-------- SOURCE DATA --------
/-- Whether a device extent of the next descriptor of a channel failed its check at the fetch (R365). -/
def State.dmaBad (s : State) (c : Nat) (d : Desc) (chained : Bool) : Bool :=
  if chained then (s.getChan32 c).chain.any (fun h => h.bad) else (s.getRing (17 + c)).bad.contains d.index

/-- The doorbells that begin at or before the ring entry at index `i` are past; whether there was one. -/
def passMarks (i : Nat) (l : List Nat) : Bool × List Nat := if l.contains i then (true, (l.dropWhile (fun j => j ≠ i)).tail) else (false, l)

/-- The next descriptor is taken away. A ring descriptor at which a later doorbell begins restarts CHAIN_CNT (R370); one with END ends its
chain. -/
def State.takeDma (s : State) (c : Nat) (d : Desc) (chained : Bool) : State :=
  let x := s.getChan32 c
  if chained then
    s.setChan32 c { x with chain := x.chain.map (fun h => { h with fetched := h.fetched.tail, bad := false, ended := h.ended || endsChain d }) }
  else
    let s := s.popDesc (17 + c)
    let s := s.setRing (17 + c) { s.getRing (17 + c) with bad := (s.getRing (17 + c)).bad.filter (fun j => j ≠ d.index) }
    let m := passMarks d.index x.marks
    let s := s.setChan32 c { x with marks := m.2 }
    if m.1 then s.wr (Fld.BAR_CH_STAT_CHAIN_CNT c) 0 else s

/-- Whether a channel can take up a descriptor: every earlier one has issued its reads, and FENCE waits for their completion (R358). -/
def State.canTake (s : State) (c : Nat) (d : Desc) : Bool :=
  let runs := (s.getChan32 c).runs
  s.barRuns && (if bitOf (dwAt d.dw 0) 29 && decide (d.opcode = 1 ∨ d.opcode = 2) then runs.isEmpty
    else runs.all (fun r => r.done.isSome || r.stop.isSome || r.fail.isSome || decide (r.desc.opcode ≠ 1) || decide (r.rd = r.total)))

/-- The next descriptor of channel `c`, with an opcode that `ok` names, is taken up by `f`; under STOP it completes STOPPED (R375). -/
def State.withDma (s : State) (c : Nat) (ok : Nat → Bool) (f : State → Desc → Bool → Bool → State) : State :=
  match s.nextDma c with
  | none => s
  | some (d, chained) =>
    if !ok d.opcode || !s.canTake c d then s
    else
      let t := s.takeDma c d chained
      let t := if s.chanStopped c then t.addRun c (endedRun d chained (chained && endsChain d) Status.stopped 0)
        else f t d chained (s.dmaBad c d chained)
      (t.settleChan c).serveBus

/-- A COPY or FILL is taken up: refused, or begun (R366). -/
def State.takeMove (s : State) (c : Nat) (d : Desc) (chained bad : Bool) : State :=
  let last := chained && endsChain d
  let r := d.dmaReason bad
  if r ≠ 0 then s.addRun c (endedRun d chained last Status.descError (dmaResult r 0))
  else s.addRun c ⟨0, d, chained, last, d.dstSide.total, 0, 0, 0, [], none, false, 0, none, none, none⟩

/-- COPY: channel `c` takes up a COPY (R362). -/
def execCopy (c : Fin 32) (s : State) : Host.Outcome State Fault Refusal :=
  .next (s.unfrozen (fun s => s.withDma c (fun op => op == 1) (fun s d ch bad => s.takeMove c d ch bad)))

/-- FILL: channel `c` takes up a FILL (R364). -/
def execFill (c : Fin 32) (s : State) : Host.Outcome State Fault Refusal :=
  .next (s.unfrozen (fun s => s.withDma c (fun op => op == 2) (fun s d ch bad => s.takeMove c d ch bad)))

/-- A channel abandons its chain; a fetch of it that is outstanding brings nothing any more. -/
def State.cutChain (s : State) (c : Nat) : State :=
  let x := s.getChan32 c
  s.setChan32 c { x with chain := x.chain.map (fun h => { h with ended := true, fetched := [], asked := none }) }

/-- The completion that a ring LINK gets when its chain is given up (R370, R375). -/
def State.dropChain (s : State) (c : Nat) (link : Desc) (status : Nat) : State :=
  (s.cutChain c).addRun c (endedRun ⟨link.index, [dwAt link.dw 0 &&& ~~~0x40000000, dwAt link.dw 1]⟩ true true status 0)

/-- The bits of a LINK that are not reserved (R87, R369). -/
def linkReason (d : Desc) (chained : Bool) : Nat :=
  if d.wide 2 % 64 ≠ 0 then 5
  else if chained ∧ !bitOf (dwAt d.dw 0) 28 then 6
  else if d.reservedSet dmaLayout then 7
  else 0

/-- A LINK is taken up (R369, R370). -/
def State.takeLink (s : State) (c : Nat) (d : Desc) (chained : Bool) : State :=
  let x := s.getChan32 c
  let r := linkReason d chained
  let link := (x.chain.map (fun h => h.link)).getD d
  if r ≠ 0 then
    if chained ∧ r = 6 then (s.cutChain c).addRun c (endedRun d true true Status.descError (dmaResult r 0))
    else s.addRun c (endedRun d chained false Status.descError (dmaResult r 0))
  else if 1024 ≤ s.rd (Fld.BAR_CH_STAT_CHAIN_CNT c) then
    let s := if chained then s else s.setChan32 c { x with chain := some ⟨d, d.wide 2, none, [], false, true⟩ }
    (s.dropChain c link Status.chainLimit).wr (Fld.BAR_CH_STAT_CHAIN_CNT c) 0
  else
    let s := s.bump (Fld.BAR_CH_STAT_CHAIN_CNT c)
    s.setChan32 c { s.getChan32 c with chain := some ⟨link, d.wide 2, none, [], false, false⟩ }

/-- LINK: channel `c` takes up a LINK. -/
def execLink (c : Fin 32) (s : State) : Host.Outcome State Fault Refusal :=
  .next (s.unfrozen (fun s => s.withDma c (fun op => op == 3) (fun s d ch _ => s.takeLink c d ch)))

/-- The bits that a NOP's layout gives a field: in a DR, dw0 keeps the fields of R87. -/
def nopLayout (k : Nat) : List Nat := if 16 < k then [0xFFFC00FF, 0xFFFFFFFF] else commandLayout []

/-- A NOP, or a descriptor whose opcode is not defined for a DMA ring, on channel `c`. -/
def State.takeNop (s : State) (c : Nat) (d : Desc) (chained : Bool) : State :=
  let last := chained && endsChain d
  let st := if d.opcode ≠ 0 then Status.badOpcode else if d.reservedSet (nopLayout 17) then Status.descError else Status.ok
  s.addRun c (endedRun d chained last st (if st = Status.descError then dmaResult 7 0 else 0))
--------
Line by line, return the whole listing without a single difference.

/-- Whether a device extent of the next descriptor of a channel failed its check at the fetch (R365). -/
def State.dmaBad (s : State) (c : Nat) (d : Desc) (chained : Bool) : Bool :=
  if chained then (s.getChan32 c).chain.any (fun h => h.bad) else (s.getRing (17 + c)).bad.contains d.index

/-- The doorbells that begin at or before the ring entry at index `i` are past; whether there was one. -/
def passMarks (i : Nat) (l : List Nat) : Bool × List Nat := if l.contains i then (true, (l.dropWhile (fun j => j ≠ i)).tail) else (false, l)

/-- The next descriptor is taken away. A ring descriptor at which a later doorbell begins restarts CHAIN_CNT (R370); one with END ends its
chain. -/
def State.takeDma (s : State) (c : Nat) (d : Desc) (chained : Bool) : State :=
  let x := s.getChan32 c
  if chained then
    s.setChan32 c { x with chain := x.chain.map (fun h => { h with fetched := h.fetched.tail, bad := false, ended := h.ended || endsChain d }) }
  else
    let s := s.popDesc (17 + c)
    let s := s.setRing (17 + c) { s.getRing (17 + c) with bad := (s.getRing (17 + c)).bad.filter (fun j => j ≠ d.index) }
    let m := passMarks d.index x.marks
    let s := s.setChan32 c { x with marks := m.2 }
    if m.1 then s.wr (Fld.BAR_CH_STAT_CHAIN_CNT c) 0 else s

/-- Whether a channel can take up a descriptor: every earlier one has issued its reads, and FENCE waits for their completion (R358). -/
def State.canTake (s : State) (c : Nat) (d : Desc) : Bool :=
  let runs := (s.getChan32 c).runs
  s.barRuns && (if bitOf (dwAt d.dw 0) 29 && decide (d.opcode = 1 ∨ d.opcode = 2) then runs.isEmpty
    else runs.all (fun r => r.done.isSome || r.stop.isSome || r.fail.isSome || decide (r.desc.opcode ≠ 1) || decide (r.rd = r.total)))

/-- The next descriptor of channel `c`, with an opcode that `ok` names, is taken up by `f`; under STOP it completes STOPPED (R375). -/
def State.withDma (s : State) (c : Nat) (ok : Nat → Bool) (f : State → Desc → Bool → Bool → State) : State :=
  match s.nextDma c with
  | none => s
  | some (d, chained) =>
    if !ok d.opcode || !s.canTake c d then s
    else
      let t := s.takeDma c d chained
      let t := if s.chanStopped c then t.addRun c (endedRun d chained (chained && endsChain d) Status.stopped 0)
        else f t d chained (s.dmaBad c d chained)
      (t.settleChan c).serveBus

/-- A COPY or FILL is taken up: refused, or begun (R366). -/
def State.takeMove (s : State) (c : Nat) (d : Desc) (chained bad : Bool) : State :=
  let last := chained && endsChain d
  let r := d.dmaReason bad
  if r ≠ 0 then s.addRun c (endedRun d chained last Status.descError (dmaResult r 0))
  else s.addRun c ⟨0, d, chained, last, d.dstSide.total, 0, 0, 0, [], none, false, 0, none, none, none⟩

/-- COPY: channel `c` takes up a COPY (R362). -/
def execCopy (c : Fin 32) (s : State) : Host.Outcome State Fault Refusal :=
  .next (s.unfrozen (fun s => s.withDma c (fun op => op == 1) (fun s d ch bad => s.takeMove c d ch bad)))

/-- FILL: channel `c` takes up a FILL (R364). -/
def execFill (c : Fin 32) (s : State) : Host.Outcome State Fault Refusal :=
  .next (s.unfrozen (fun s => s.withDma c (fun op => op == 2) (fun s d ch bad => s.takeMove c d ch bad)))

/-- A channel abandons its chain; a fetch of it that is outstanding brings nothing any more. -/
def State.cutChain (s : State) (c : Nat) : State :=
  let x := s.getChan32 c
  s.setChan32 c { x with chain := x.chain.map (fun h => { h with ended := true, fetched := [], asked := none }) }

/-- The completion that a ring LINK gets when its chain is given up (R370, R375). -/
def State.dropChain (s : State) (c : Nat) (link : Desc) (status : Nat) : State :=
  (s.cutChain c).addRun c (endedRun ⟨link.index, [dwAt link.dw 0 &&& ~~~0x40000000, dwAt link.dw 1]⟩ true true status 0)

/-- The bits of a LINK that are not reserved (R87, R369). -/
def linkReason (d : Desc) (chained : Bool) : Nat :=
  if d.wide 2 % 64 ≠ 0 then 5
  else if chained ∧ !bitOf (dwAt d.dw 0) 28 then 6
  else if d.reservedSet dmaLayout then 7
  else 0

/-- A LINK is taken up (R369, R370). -/
def State.takeLink (s : State) (c : Nat) (d : Desc) (chained : Bool) : State :=
  let x := s.getChan32 c
  let r := linkReason d chained
  let link := (x.chain.map (fun h => h.link)).getD d
  if r ≠ 0 then
    if chained ∧ r = 6 then (s.cutChain c).addRun c (endedRun d true true Status.descError (dmaResult r 0))
    else s.addRun c (endedRun d chained false Status.descError (dmaResult r 0))
  else if 1024 ≤ s.rd (Fld.BAR_CH_STAT_CHAIN_CNT c) then
    let s := if chained then s else s.setChan32 c { x with chain := some ⟨d, d.wide 2, none, [], false, true⟩ }
    (s.dropChain c link Status.chainLimit).wr (Fld.BAR_CH_STAT_CHAIN_CNT c) 0
  else
    let s := s.bump (Fld.BAR_CH_STAT_CHAIN_CNT c)
    s.setChan32 c { s.getChan32 c with chain := some ⟨link, d.wide 2, none, [], false, false⟩ }

/-- LINK: channel `c` takes up a LINK. -/
def execLink (c : Fin 32) (s : State) : Host.Outcome State Fault Refusal :=
  .next (s.unfrozen (fun s => s.withDma c (fun op => op == 3) (fun s d ch _ => s.takeLink c d ch)))

/-- The bits that a NOP's layout gives a field: in a DR, dw0 keeps the fields of R87. -/
def nopLayout (k : Nat) : List Nat := if 16 < k then [0xFFFC00FF, 0xFFFFFFFF] else commandLayout []

/-- A NOP, or a descriptor whose opcode is not defined for a DMA ring, on channel `c`. -/
def State.takeNop (s : State) (c : Nat) (d : Desc) (chained : Bool) : State :=
  let last := chained && endsChain d
  let st := if d.opcode ≠ 0 then Status.badOpcode else if d.reservedSet (nopLayout 17) then Status.descError else Status.ok
  s.addRun c (endedRun d chained last st (if st = Status.descError then dmaResult 7 0 else 0))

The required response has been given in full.